Data excerpts:
-- ==== Sys2Proof/Machine/Device.lean ====
section
/-! DEFINITION. A device of N_INST instances (00_scope.md rule R10, 60_exceptions.md rule R429). N_INST is the
length of the vector; an index into it exists only if it is at least 1, as R10 requires. -/

namespace Sys2Proof.Machine

/-- A device: instances numbered 0..N_INST − 1 by the platform, each with its own copy of every state element
and its own command channel (R10, R429). -/
abbrev Device (nInst : Nat) := Vector State nInst

/-- A device right after every instance's reset (R429: "each has its own reset"). -/
def deviceReset (nInst : Nat) : Device nInst := Vector.replicate nInst State.reset

/-- Instance i takes a step; which instance moves next is the platform's choice (R10, R83). -/
def deviceStep {nInst : Nat} (d : Device nInst) (i : Fin nInst) : Host.Outcome (Device nInst) Fault Refusal :=
  match step d[i] with
  | .next s => .next (d.set i s)
  | .fault r => .fault r
  | .refused r => .refused r

end Sys2Proof.Machine
end

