/-- R103's payload length, by the opcode's number. -/
theorem payloadLength_eq (cw : Word32) (arg : Word64) :
    payloadLength cw arg = if (opcField cw).toNat ∈ [0x02, 0x11, 0x12] then arg.toNat else 0 := by
  cases hop : opcodeOfCode (opcField cw) with
  | some op =>
    rw [payloadLength, hop, opcodeOfCode_eq_some hop]
    cases op <;> rfl
  | none =>
    have hmem : (opcField cw).toNat ∉ [0x02, 0x11, 0x12] := by
      intro hmem
      simp only [List.mem_cons, List.not_mem_nil, or_false] at hmem
      rcases hmem with h | h | h <;> simp [opcodeOfCode, h] at hop
    rw [payloadLength, hop, if_neg hmem]

theorem payloadAsRequired_iff {t : Transaction} :
    payloadAsRequired t ↔ t.payload.length = payloadLength t.cw t.arg := by
  rw [payloadLength_eq, opcField_toNat]
  rfl

/-! ### The step on a transaction that is no command (R416, R472) -/

/-- Settles O9: the step takes the transaction off the channel and raises the failed check's status. -/
theorem stepAnswersADecodeError : Obligations.StepAnswersADecodeError := by
  intro s t rest st hin hd
  rw [step_command hin, transact_error hd]
  rfl

/-- A step is refused exactly on a transaction that is no command (R472): idling, a reset, an error response and
a command all answer a next state. -/
theorem step_eq_refused_iff {s : State} {r : Refusal} :
    step s = .refused r ↔
      r = .payloadLength ∧
        ∃ t rest, s.inputs = .command t :: rest ∧ decode t = .error .payloadLength := by
  cases hin : s.inputs with
  | nil => simp [step_idle hin]
  | cons x rest =>
    cases x with
    | reset p => simp [step_reset hin]
    | command t =>
      rw [step_command hin]
      cases hd : decode t with
      | error e =>
        cases e with
        | payloadLength => simp [transact, hd, eq_comm]
        | status st => simp [transact_error hd, hd]
      | ok i =>
        obtain ⟨u, hu⟩ := exec_isNext i { s with inputs := rest }
        simp [transact_ok hd, hu, hd]

/-- Settles O10: there are no faults, and a transaction is no command exactly when its payload breaks R103. -/
theorem stepStopsOnlyOnPayloadMismatch : Obligations.StepStopsOnlyOnPayloadMismatch := by
  refine fun s => ⟨(nomatch ·), fun r => ?_⟩
  simp only [step_eq_refused_iff, decode_eq_payloadLength_iff, payloadAsRequired_iff, ne_eq]

/-! ### What a command answers (R100, R107) -/

theorem commandResponse_value_eq_zero {i : Instr} {s : State} (h : (effect i s).value = 0#64) :
    (commandResponse i s).value = 0#64 := by
  unfold commandResponse
  split
  · exact h
  · rfl

theorem commandResponse_out_eq_nil {i : Instr} {s : State} (h : (effect i s).out = []) :
    (commandResponse i s).out = [] := by
  unfold commandResponse
  split
  · exact h
  · rfl

/-- Only RDREG answers a value (R107). -/
theorem commandResponse_value_ne_zero {i : Instr} {s : State} (h : (commandResponse i s).value ≠ 0) :
    ∃ reg, i = .rdreg reg := by
  cases i with
  | rdreg reg => exact ⟨reg, rfl⟩
  | init _ | update _ | final _ | hmacInit _ _ | hmacUpdate _ | hmacFinal _ | hmacReinit =>
    exact absurd (commandResponse_value_eq_zero rfl) h

/-- Only FINAL and HMAC_FINAL answer bytes (R107). -/
theorem commandResponse_out_ne_nil {i : Instr} {s : State} (h : (commandResponse i s).out ≠ []) :
    ∃ l, i = .final l ∨ i = .hmacFinal l := by
  cases i with
  | final l => exact ⟨l, .inl rfl⟩
  | hmacFinal l => exact ⟨l, .inr rfl⟩
  | init _ | update _ | rdreg _ | hmacInit _ _ | hmacUpdate _ | hmacReinit =>
    exact absurd (commandResponse_out_eq_nil rfl) h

TRY IT. What the task asks for is a word-for-word repeat of the lines above, from the first through the one containing "rw [payloadLength, hop, opcodeOfCode_eq_some".

TASK SOLUTION.
-- ==== Sys2Proof/Machine/Device.lean ====
section
/-! DEFINITION. A device of N_INST instances (00_scope.md rule R10, 60_exceptions.md rule R429). N_INST is the
length of the vector; an index into it exists only if it is at least 1, as R10 requires. -/

namespace Sys2Proof.Machine

/-- A device: instances numbered 0..N_INST − 1 by the platform, each with its own copy of every state element
and its own command channel (R10, R429). -/
abbrev Device (nInst : Nat) := Vector State nInst

/-- A device right after every instance's reset (R429: "each has its own reset"). -/
def deviceReset (nInst : Nat) : Device nInst := Vector.replicate nInst State.reset

/-- Instance i takes a step; which instance moves next is the platform's choice (R10, R83). -/
def deviceStep {nInst : Nat} (d : Device nInst) (i : Fin nInst) : Host.Outcome (Device nInst) Fault Refusal :=
  match step d[i] with
  | .next s => .next (d.set i s)
  | .fault r => .fault r
  | .refused r => .refused r

end Sys2Proof.Machine
end

/-- R103's payload length, by the opcode's number. -/
theorem payloadLength_eq (cw : Word32) (arg : Word64) :
    payloadLength cw arg = if (opcField cw).toNat ∈ [0x02, 0x11, 0x12] then arg.toNat else 0 := by
  cases hop : opcodeOfCode (opcField cw) with
  | some op =>
    rw [payloadLength, hop, opcodeOfCode_eq_some hop]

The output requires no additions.